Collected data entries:
/-- R220: arithmetic wraps; a shift takes B[5:0]. -/
theorem test_alu : g1 (.add 0 1 2 3) [(2, BitVec.allOnes 64), (3, 2)] = 1 ∧ g1 (.sub 0 1 2 3) [(3, 1)] = BitVec.allOnes 64 ∧ g1 (.sll 0 1 2 3) [(2, 1), (3, 65)] = 2 ∧
    g1 (.sra 0 1 2 3) [(2, 0x8000000000000000), (3, 63)] = BitVec.allOnes 64 ∧ g1 (.srl 0 1 2 3) [(2, 0x8000000000000000), (3, 63)] = 1 := by decide +kernel
/-- R220: signed and unsigned comparisons differ at the sign bit. -/
theorem test_compare : g1 (.slt 0 1 2 3) [(2, 0x8000000000000000), (3, 1)] = 1 ∧ g1 (.sltu 0 1 2 3) [(2, 0x8000000000000000), (3, 1)] = 0 ∧
    g1 (.min 0 1 2 3) [(2, 0x8000000000000000), (3, 1)] = 0x8000000000000000 ∧ g1 (.minu 0 1 2 3) [(2, 0x8000000000000000), (3, 1)] = 1 := by decide +kernel
/-- R220: (-1) * (-1) = 1, (2^64 - 1)^2 has the high half 2^64 - 2, and (-1) * (2^64 - 1) has the high half -1. -/
theorem test_multiply_high : g1 (.mulhi 0 1 2 2) [(2, BitVec.allOnes 64)] = 0 ∧ g1 (.mulhiu 0 1 2 2) [(2, BitVec.allOnes 64)] = 0xFFFFFFFFFFFFFFFE ∧
    g1 (.mulhim 0 1 2 2) [(2, BitVec.allOnes 64)] = BitVec.allOnes 64 := by decide +kernel
/-- R220: division by zero, the one overflow, and the sign of a remainder. -/
theorem test_divide : g1 (.div 0 1 2 3) [(2, 7)] = 0 ∧ g1 (.rem 0 1 2 3) [(2, 7)] = 7 ∧ g1 (.div 0 1 2 3) [(2, 0x8000000000000000), (3, BitVec.allOnes 64)] = 0x8000000000000000 ∧
    g1 (.rem 0 1 2 3) [(2, 0x8000000000000000), (3, BitVec.allOnes 64)] = 0 ∧ g1 (.rem 0 1 2 3) [(2, 0xFFFFFFFFFFFFFFF9), (3, 2)] = BitVec.allOnes 64 ∧
    g1 (.div 0 1 2 3) [(2, 0xFFFFFFFFFFFFFFF9), (3, 2)] = 0xFFFFFFFFFFFFFFFD := by decide +kernel
/-- R219: immediates are sign-extended, and the upper immediate too. -/
theorem test_immediates : g1 (.addi 0 1 2 0xFFFF) [(2, 0)] = BitVec.allOnes 64 ∧ g1 (.upperImmediate 0 1 1) [] = 0x80000000000 ∧
    g1 (.upperImmediate 0 1 0x100000) [] = 0x8000000000000000 ∧ g1 (.sltiu 0 1 2 0xFFFF) [(2, 5)] = 1 ∧ g1 (.sext8 0 1 2) [(2, 0x180)] = 0xFFFFFFFFFFFFFF80 := by decide +kernel
/-- G0 reads as zero and discards writes (R218). -/
theorem test_g0 : getG (ran (.addi 0 0 2 5) (wCore {})) 0 0 = 0 ∧ getPc (ran (.addi 0 0 2 5) (wCore {})) 0 = 4 := by decide +kernel
/-- R219, R292: memory is little-endian, and a narrow load zero-extends. -/
theorem test_memory : memBytes (ran (.store32 0 1 2 4) (wCore { g := [(1, 0x1122334455667788), (2, 0x100)] })) 0x103 6 = [0, 0x88, 0x77, 0x66, 0x55, 0] ∧
    getG (ran (.load16 0 1 2 0) { wCore { g := [(2, 0x100)] } with mem := [(0x100, 0x80), (0x101, 0xFF)] }) 0 1 = 0xFF80 := by decide +kernel
/-- R219, R235: an access that is misaligned and out of range raises RANGE (2); one inside that is misaligned raises MISALIGN (3). -/
theorem test_access_faults : accessFault wS 0 8 0x1FFFFFC = some 2 ∧ accessFault wS 0 8 4 = some 3 ∧ accessFault wS 0 8 0x1FFFFF8 = none := by decide +kernel
/-- R219, R221: offsets count instructions, and a JR to an address that is no multiple of 4 enters the handler. -/
theorem test_branches : getPc (ran (.beq 0 1 2 0xFF) (wCore { pc := 0x20 })) 0 = 0x1C ∧ getPc (ran (.bne 0 1 2 0xFF) (wCore { pc := 0x20 })) 0 = 0x24 ∧
    getPc (ran (.jal 0 1 2) (wCore { pc := 0x20 })) 0 = 0x28 ∧
    getG (ran (.jr 0 1 2 2) (wCore { pc := 0x20, g := [(1, 5)] })) 0 1 = 5 := by decide +kernel
/-- R236: the handler's entry saves the PC, records the code and sets EXL; RETX goes back and clears EXL (R238). -/
theorem test_handler : (let u := enterHandler 0 6 true 0x20 0 { wCore { pc := 0x20 } with regs := [(aTileEvec 0, 0x400)] }
      reg u (aTileEpc 0) = 0x20 ∧ reg u (aTileEcause 0) = 0x106 ∧ getB u (aTileCoreStatus 0) 0 = true ∧ getPc u 0 = 0x400 ∧
        getPc (ran (.retx 0) u) 0 = 0x20 ∧ getB (ran (.retx 0) u) (aTileCoreStatus 0) 0 = false) := by decide +kernel
/-- V1 after a vector instruction. -/
def v1 (i : Instr) (v : List (Nat × BitVec 512)) : BitVec 512 := getV (ran i (wCore { v := v, g := [(2, 3)] })) 0 1
/-- R232: vector arithmetic wraps within an element. -/
theorem test_vector_wrap : v1 (.vadd 0 1 2 3 0 .s8) [(2, 0xFFFF), (3, 0x0102)] = 0x0001 ∧ v1 (.vmul 0 1 2 3 0 .s16) [(2, 0x00020100), (3, 0x00030100)] = 0x00060000 ∧
    v1 (.vsra 0 1 2 3 0 .s8) [(2, 0x80), (3, 1)] = 0xC0 := by decide +kernel
/-- R231: an inactive element is left as it was. -/
theorem test_vector_mask : getV (ran (.vadd 0 1 2 3 1 .s8) (wCore { v := [(1, 0x0909), (2, 0x0101), (3, 0x0202)], vm := [(1, 1)] })) 0 1 = 0x0903 := by decide +kernel
/-- R232: a dot product of bytes is clamped to 32 bits and sets ISAT. -/
theorem test_dot_clamps : v1 (.vdotInt8 0 1 2 3 0 .s8 true true) [(1, 0x7FFFFFFF), (2, 0x01), (3, 0x01)] = 0x7FFFFFFF ∧
    getB (ran (.vdotInt8 0 1 2 3 0 .s8 true true) (wCore { v := [(1, 0x7FFFFFFF), (2, 1), (3, 1)] })) (aVxStatus 0) 0 = true := by decide +kernel
/-- IEEE 754: 1.5 * 2 = 3 in binary64, 1 + 2^-24 rounds to 1 and 1 + 3 * 2^-24 to 1 + 2^-22 in binary32, infinity - infinity is the canonical NaN of R83. -/
theorem test_vector_float : elemOf 64 (v1 (.vfmul 0 1 2 3 0 .s64) [(2, 0x3FF8000000000000), (3, 0x4000000000000000)]) 0 = 0x4008000000000000 ∧
    elemOf 32 (v1 (.vfadd 0 1 2 3 0 .s32) [(2, 0x3F800000), (3, 0x33800000)]) 0 = 0x3F800000 ∧
    elemOf 32 (v1 (.vfadd 0 1 2 3 0 .s32) [(2, 0x3F800000), (3, 0x34400000)]) 0 = 0x3F800002 ∧
    elemOf 32 (v1 (.vfsub 0 1 2 3 0 .s32) [(2, 0x7F800000), (3, 0x7F800000)]) 0 = 0x7FC00000 := by decide +kernel
/-- R233: reductions of no active element. -/
theorem test_empty_reductions : (let r (i : Instr) : Nat := elemOf 8 (getV (ran i (wCore { v := [(2, 0x55)] })) 0 1) 0
      r (.vredRmax 0 1 2 1 .s8) = 0x80 ∧ r (.vredRmin 0 1 2 1 .s8) = 0x7F ∧ r (.vredRsum 0 1 2 1 .s8) = 0) := by decide +kernel
/-- R232: a widening multiply of bytes: 255 * 255 = 65025 unsigned, (-1) * (-1) = 1 signed. -/
theorem test_widening : elemOf 16 (getV (ran (.vwideMul 0 4 2 3 0 .s8 false false) (wCore { v := [(2, 0xFF), (3, 0xFF)] })) 0 4) 0 = 65025 ∧
    elemOf 16 (getV (ran (.vwideMul 0 4 2 3 0 .s8 true true) (wCore { v := [(2, 0xFF), (3, 0xFF)] })) 0 4) 0 = 1 := by decide +kernel
/-- FIPS 202: SHA3-256 of the empty string. -/
theorem test_sha3_empty : sha3 [] = [0xA7, 0xFF, 0xC6, 0xF8, 0xBF, 0x1E, 0xD7, 0x66, 0x51, 0xC1, 0x47, 0x56, 0xA0, 0x61, 0xD6, 0x62,
    0xF5, 0x80, 0xFF, 0x4D, 0xE4, 0x3B, 0x49, 0xFA, 0x82, 0xD8, 0x0A, 0x4B, 0x80, 0xF8, 0x43, 0x4A] := by decide +kernel
/-- R11, R605: an access below the register map's limit that names no register changes nothing. -/
theorem test_no_register : after (.registerWrite (.bar0 0x8 8) 5 false) wS = wS := by decide +kernel
/-- R520, R514: the cap stays from 1,500 W to 5,600 W. -/
theorem test_cap_bounds : getF (after (.pwrCapWrite 0) wS) aPwrCap 0 13 = 1500 ∧ getF (after (.pwrCapWrite 0x1FFF) wS) aPwrCap 0 13 = 5600 := by decide +kernel
/-- R478: the step view counts. -/
theorem test_step_view : (tile (after (.stepAdv 0) (wTile { step := 41 })) 0).step = 42 := by decide +kernel
/-- R498, its own example: with D = 12 the pattern is one edge withheld and then three enabled. -/
theorem test_duty : ((List.range 8).map fun n => ((List.range n).foldl (fun x _ => edgeAt 1800 1800 12 x) ({} : TileSt)).dutyAcc) = [0, 12, 8, 4, 0, 12, 8, 4] := by decide +kernel
/-- R496: a partition at 1,200 MHz under a PLL of 1,800 MHz takes two edges of three; a tick of the PLL at 1,800 MHz holds one edge or two. -/
theorem test_phase : ((List.range 4).map fun n => ((List.range n).foldl (fun x _ => edgeAt 1200 1800 16 x) ({} : TileSt)).phaseAcc) = [0, 1200, 600, 0] ∧
    (let s := { wS with plls := [(0, { mhz := 1800, past := 100 })], pwr := { parts := [(0, { op := 15 })] } }; pllOf (pllTick 0 s) 0 = { mhz := 1800, past := 900 } ∧
      pllOf (pllTick 0 (pllTick 0 s)) 0 = { mhz := 1800, past := 700 }) := by decide +kernel
/-- The block takes its first command, and idles by one tick on an empty queue (log entry 7). -/
theorem test_step : step { wS with pending := [.stepAdv 0, .stepAdv 1] } = .next (after (.stepAdv 0) { wS with pending := [.stepAdv 1] }) ∧
    step wS = .next (idleTick wS) ∧ (idleTick wS).tick = 1 := by refine ⟨rfl, rfl, by decide +kernel⟩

Task:
After reading the records above, say how many lines hold the string "step", using only a number.

Answer section:
4